Collected data entries

-- ==== Sys2Proof/Tests/Slice0.lean ====
section
/-! SUPPORT. Tests: words of the spec and what they decode to, a term that each check of well-formedness refuses, single steps
whose results the spec's worked cases give, and for the statements with hypotheses states that meet them. -/
namespace Sys2Proof.Tests
open Sys2Proof.Machine
set_option Elab.async false

/-! ### Words the spec writes out -/

/-- Q0 without its MOD field, in the order of R55: WSEM when awaited, RSEM when raised, BOUND, RND, OVF, SPEC. -/
def hd (w r : Option (BitVec 5)) (bound : BitVec 20) (rnd ovf : BitVec 2) : Hdr :=
  { wsem := w.getD 0, wen := w.isSome, rsem := r.getD 0, ren := r.isSome, bound := bound, rnd := rnd, ovf := ovf, spec := false }

def cleanHd : Hdr := hd none none 1 0 0

def isCmd (q0 q1 q2 q3 : W64) (i : Instr) : Bool := decide (decode (.cmd q0 q1 q2 q3) = some i) && decide (encode i = some (.cmd q0 q1 q2 q3)) && i.wf

def isWord (w : W32) (i : Instr) : Bool := decide (decode (.word w) = some i) && decide (encode i = some (.word w)) && i.wf

-- R54 and R290's lines, and the worked words of the control core's chapter (R292, R295, R298, R305)
theorem test_decode_ringPost : isWord 0x0020000B#32 (.ringPost .ld 2#12) && isWord 0x0010010B#32 (.ringPost .mx 1#12) &&
    isWord 0x0005850B#32 (.ringPostFreshReg .mx 11#5 0#12) = true := by decide +kernel

theorem test_decode_semWait : isWord 0x0630100B#32 (.semWait 3#5) = true := by decide +kernel

theorem test_decode_cbTake : isWord 0x0606228B#32 (.cbTake 5#5 12#5) = true := by decide +kernel

theorem test_decode_amo : isWord 0x10B6252B#32 (.amoAdd false .die 10#5 11#5 12#5) && isWord 0x4CB6352B#32 (.amoCas true .pkg 10#5 11#5 12#5) = true := by
  decide +kernel

theorem test_decode_arrive : isWord 0x5806252B#32 (.arrive .die 10#5 12#5) = true := by decide +kernel

theorem test_decode_ctxSave : isWord 0x0005005B#32 (.ctxSave 10#5) = true := by decide +kernel

-- R51: funct7 0x01 and 0x00, funct3 011
theorem test_decode_tasks : isWord 0x0000300B#32 .taskRetire && isWord 0x0200300B#32 .taskAbort = true := by decide +kernel

-- RV64 (R48): srai a1, a1, 2; add a0, a0, a1; ld a0, 8(a1); sd a0, 8(a1); amoadd.d a0, a1, (a2); fence; mret
theorem test_decode_standard :
    isWord 0x4025D593#32 (.standardInstruction (.shift .srai 11#5 11#5 2#6)) && isWord 0x00B50533#32 (.standardInstruction (.alu .add 10#5 10#5 11#5)) &&
    isWord 0x0085B503#32 (.controlCoreLoad .d 10#5 11#5 8#12) && isWord 0x00A5B423#32 (.controlCoreStore .d 10#5 11#5 8#12) &&
    isWord 0x00B6352F#32 (.standardAtomic .add true false false 10#5 12#5 11#5) && isWord 0x0FF0000F#32 (.standardFence 0#4 15#4 15#4 0#5 0#5) &&
    isWord 0x30200073#32 (.standardInstruction (.sys .mret)) = true := by
  decide +kernel

-- 16-bit forms: c.li a0, 1 is addi a0, x0, 1; c.add a0, a1; c.jr ra
theorem test_decode_compressed :
    decode16 0x4505#16 = some (.standardInstruction (.imm .addi 10#5 0#5 1#12)) ∧ decode16 0x952E#16 = some (.standardInstruction (.alu .add 10#5 10#5 11#5)) ∧
    decode16 0x8082#16 = some (.standardInstruction (.jalr 0#5 1#5 0#12)) := by
  decide +kernel

-- R58's worked word: CB.REL on VX
theorem test_decode_cbRelCommand :
    isCmd 0xF131470004000000 0x0000000000040005 0 0 (.cbRelCommand .vx (hd (some 2) (some 3) 64 0 0) { cb := 5, m := 4 }) = true := by decide +kernel

-- R151: LD.TILE (a3), (a1), len=32, n1=8, ss1=32, dp=8
def ldTile0 : LdArgs :=
  { res := 0, rft := false, rreg := 0, dcen := false, span := 0, tr := false, cs := 0, dst := 0x60000000, q1hi := 0x20000000, len0 := 32, cnt1 := 8, cnt2 := 1,
    dctr := 0, stype := 0, q2z := 0, q3 := 0x0008000000000020 }
theorem test_decode_ldTile : isCmd 0x0100000400000000 0x2000000060000000 0x0000000010080020 0x0008000000000020 (.ldTile (hd none none 0x4000 0 0) ldTile0) = true := by
  decide +kernel

-- the chapter of matrices: MMA.BF16 into acc1, Z, chained from acc0 as BF16
theorem test_decode_mma : isCmd 0x012007010000000D 0x00000000A0000180 0 0 (.mmaBf16 (hd none (some 3) 4096 0 0) { md := 0xD, q1 := 0xA0000180, q2 := 0, q3 := 0 }) = true := by
  decide +kernel

def vx0 : VxArgs :=
  { msk := 0, mz := false, gz := 0, xm := 0, vd := 4, z76 := 0, etype := 3, va := ⟨2, 0, 0, false⟩, vb := ⟨3, 0, 0, false⟩, vc := ⟨0, 0, 0, false⟩, kd := 0, ka := 0, kb := 0,
    imm := 0, etype2 := 0, q2z := 0, q3 := 0 }

-- R171: ADDS.I8 v4, v2, -v3 under k1 with OVF = SAT; R202: CVT; R205: QZ.L8
theorem test_decode_vector :
    isCmd 0x12300B0000210001 0x0000000C10800304 0 0 (.vxAdds (hd none (some 5) 2 0 1) { vx0 with msk := 1, vb := ⟨3, 0, 0, true⟩ }) &&
    isCmd 0x6030000000100000 0x0000000002800A04 0xC 0 (.vxCvt cleanHd { vx0 with etype := 0x0A, va := ⟨10, 0, 0, false⟩, vb := ⟨0, 0, 0, false⟩, imm := 0xC }) &&
    isCmd 0x6130000000100001 0x0000000000802006 0x80 0 (.vxQzL8 cleanHd { vx0 with msk := 1, vd := 6, etype := 0x20, vb := ⟨0, 0, 0, false⟩, imm := 128 }) = true := by
  decide +kernel

-- R248's running example: SOFTMAX with mask and pre-scale, BF16 from FP32
theorem test_decode_softmax : isCmd 0x0441C90004000003 0x6006000060080000 0x6007000000080008 0x00000A0C00080001
    (.ctSoftmax (hd (some 3) (some 4) 64 0 0) { causal := true, pre := true, modz := 0, dst := 0x60080000, src := 0x60060000, len := 8, rows := 8, q2z := 0, aux := 0x60070000, spitch := 1, dpitch := 8, stype := 0x0C, dtype := 0x0A, row0 := 0 }) = true := by
  decide +kernel

-- R258: ST.CVT; R279: TV.BLK
theorem test_decode_stCvt : (match decode (.cmd 0x0614400040010000 0x6000100080000000 0x00C0000010100001 0x0801000000000008) with
    | some (.stCvt h a) => h == hd (some 8) none 1024 0 1 && a.dst == 0x80000000 && a.src == 0x60001000 && a.len0 == 1 && a.cnt1 == 16 && a.cnt2 == 1 && a.stype == 0x0C && a.dtype == 8 && stCvtLegal h a
    | _ => false) = true := by
  decide +kernel

theorem test_decode_tvBlk : isCmd 0x0251400400000000 0x6007100800000006 0x0008020060020000 0 (.tvBlk (hd (some 2) none 0x4000 0 0)
    { fe := false, fin := false, modz := 0, sreg := 6, q1z := 0, idx := 0, q1zz := 0, stw := 0x60071008, src := 0x60020000, spitch := 512, ntok := 8, q2z := 0, q3 := 0 }) = true := by
  decide +kernel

** THE PROBLEM **
Which of the lines above include the word "addi"? Copy each of them.

** RESPONSE AREA **
-- 16-bit forms: c.li a0, 1 is addi a0, x0, 1; c.add a0, a1; c.jr ra
    decode16 0x4505#16 = some (.standardInstruction (.imm .addi 10#5 0#5 1#12)) ∧ decode16 0x952E#16 = some (.standardInstruction (.alu .add 10#5 10#5 11#5)) ∧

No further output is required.